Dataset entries
= = =

theorem onGangTry_keep (s : State) (g : GangAt) (i : Instr) (vec : Bool) (u : RegUse)
    (body : Nat → Gang → GangEnv → State → Option State) (mem : Bool)
    (h : ∀ c x env t, OptKeep t (body c x env t)) : OutKeep s (onGangTry s g i vec u body mem) := by
  unfold onGangTry
  split
  · split
    · exact OutKeep.next (Keep.refl _)
    · split
      · exact OutKeep.next (State.gangFault_keep _ _ _ _ _)
      · exact OutKeep.next (OptKeep.getD (h _ _ _ _) (State.issued_keep _ _ _ _) _ (Keep.refl _))
  · exact OutKeep.fault

theorem onGang_keep (s : State) (g : GangAt) (i : Instr) (vec : Bool) (u : RegUse)
    (body : Nat → Gang → GangEnv → State → State) (mem : Bool)
    (h : ∀ c x env t, Keep t (body c x env t)) : OutKeep s (onGang s g i vec u body mem) :=
  onGangTry_keep s g i vec u _ mem (fun c x env t => OptKeep.some (h c x env t))

theorem State.withGang_keep (s : State) (core slot uid : Nat) (f : Gang → Gang) : Keep s (State.withGang s core slot uid f) := by
  unfold State.withGang
  extract_lets +onlyGivenNames x1
  clear_value x1
  refine Keep.ite ?_ ?_
  · exact State.setGang_keep _ _ _ _
  · exact State.modCore_keep _ _ _

theorem State.gangDone_keep (s : State) (g : GangAt) (r : Gang × FFlags) : Keep s (State.gangDone s g r) := by
  unfold State.gangDone
  exact State.modCore_keep _ _ _

theorem gangAlu_keep (s : State) (g : GangAt) (i : Instr) (sp : VSpec) (f : VForm) (op : GangEnv → Gang → Gang × FFlags) : OutKeep s (gangAlu s g i sp f op) := by
  unfold gangAlu
  refine onGang_keep _ _ _ _ _ _ _ ?_
  intro x1
  intro x2
  intro x3
  intro x4
  exact State.gangDone_keep _ _ _

/-! ### Machine/GangAlu.lean -/

theorem execNopInsn_keep (g : GangAt) (s : State) : OutKeep s (execNopInsn g s) := by
  unfold execNopInsn
  refine onGang_keep _ _ _ _ _ _ _ ?_
  intro x1
  intro x2
  intro x3
  intro x4
  exact State.gangDone_keep _ _ _

theorem execAddScalar_keep (g : GangAt) (f : VForm) (s : State) : OutKeep s (execAddScalar g f s) := by
  unfold execAddScalar
  refine gangAlu_keep _ _ _ _ _ _

theorem execSubScalar_keep (g : GangAt) (f : VForm) (s : State) : OutKeep s (execSubScalar g f s) := by
  unfold execSubScalar
  refine gangAlu_keep _ _ _ _ _ _

theorem execMulScalar_keep (g : GangAt) (f : VForm) (s : State) : OutKeep s (execMulScalar g f s) := by
  unfold execMulScalar
  refine gangAlu_keep _ _ _ _ _ _

theorem execMulhiScalar_keep (g : GangAt) (f : VForm) (s : State) : OutKeep s (execMulhiScalar g f s) := by
  unfold execMulhiScalar
  refine gangAlu_keep _ _ _ _ _ _

theorem execAndScalar_keep (g : GangAt) (f : VForm) (s : State) : OutKeep s (execAndScalar g f s) := by
  unfold execAndScalar
  refine gangAlu_keep _ _ _ _ _ _

theorem execOrScalar_keep (g : GangAt) (f : VForm) (s : State) : OutKeep s (execOrScalar g f s) := by
  unfold execOrScalar
  refine gangAlu_keep _ _ _ _ _ _

theorem execXorScalar_keep (g : GangAt) (f : VForm) (s : State) : OutKeep s (execXorScalar g f s) := by
  unfold execXorScalar
  refine gangAlu_keep _ _ _ _ _ _

theorem execShlScalar_keep (g : GangAt) (f : VForm) (s : State) : OutKeep s (execShlScalar g f s) := by
  unfold execShlScalar
  refine gangAlu_keep _ _ _ _ _ _

theorem execShrScalar_keep (g : GangAt) (f : VForm) (s : State) : OutKeep s (execShrScalar g f s) := by
  unfold execShrScalar
  refine gangAlu_keep _ _ _ _ _ _

theorem execSarScalar_keep (g : GangAt) (f : VForm) (s : State) : OutKeep s (execSarScalar g f s) := by
  unfold execSarScalar
  refine gangAlu_keep _ _ _ _ _ _

theorem execMinScalar_keep (g : GangAt) (f : VForm) (s : State) : OutKeep s (execMinScalar g f s) := by
  unfold execMinScalar
  refine gangAlu_keep _ _ _ _ _ _

theorem execMaxScalar_keep (g : GangAt) (f : VForm) (s : State) : OutKeep s (execMaxScalar g f s) := by
  unfold execMaxScalar
  refine gangAlu_keep _ _ _ _ _ _

theorem execMovScalar_keep (g : GangAt) (f : VForm) (s : State) : OutKeep s (execMovScalar g f s) := by
  unfold execMovScalar
  refine gangAlu_keep _ _ _ _ _ _

theorem execCaddr_keep (g : GangAt) (f : VForm) (constBase : Addr) (s : State) : OutKeep s (execCaddr g f constBase s) := by
  unfold execCaddr
  refine gangAlu_keep _ _ _ _ _ _

theorem execAddVector_keep (g : GangAt) (f : VForm) (s : State) : OutKeep s (execAddVector g f s) := by
  unfold execAddVector
  refine gangAlu_keep _ _ _ _ _ _

theorem execSubVector_keep (g : GangAt) (f : VForm) (s : State) : OutKeep s (execSubVector g f s) := by
  unfold execSubVector
  refine gangAlu_keep _ _ _ _ _ _

theorem execMulVector_keep (g : GangAt) (f : VForm) (s : State) : OutKeep s (execMulVector g f s) := by
  unfold execMulVector
  refine gangAlu_keep _ _ _ _ _ _

theorem execMulhiVector_keep (g : GangAt) (f : VForm) (s : State) : OutKeep s (execMulhiVector g f s) := by
  unfold execMulhiVector
  refine gangAlu_keep _ _ _ _ _ _

theorem execAndVector_keep (g : GangAt) (f : VForm) (s : State) : OutKeep s (execAndVector g f s) := by
  unfold execAndVector
  refine gangAlu_keep _ _ _ _ _ _

theorem execOrVector_keep (g : GangAt) (f : VForm) (s : State) : OutKeep s (execOrVector g f s) := by
  unfold execOrVector
  refine gangAlu_keep _ _ _ _ _ _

= = =

What is expected:
From the very first line of the records down to the line with "OutKeep.next (Keep.refl _)", please write out each line exactly, including both ends and no other lines.

Response:
theorem onGangTry_keep (s : State) (g : GangAt) (i : Instr) (vec : Bool) (u : RegUse)
    (body : Nat → Gang → GangEnv → State → Option State) (mem : Bool)
    (h : ∀ c x env t, OptKeep t (body c x env t)) : OutKeep s (onGangTry s g i vec u body mem) := by
  unfold onGangTry
  split
  · split
    · exact OutKeep.next (Keep.refl _)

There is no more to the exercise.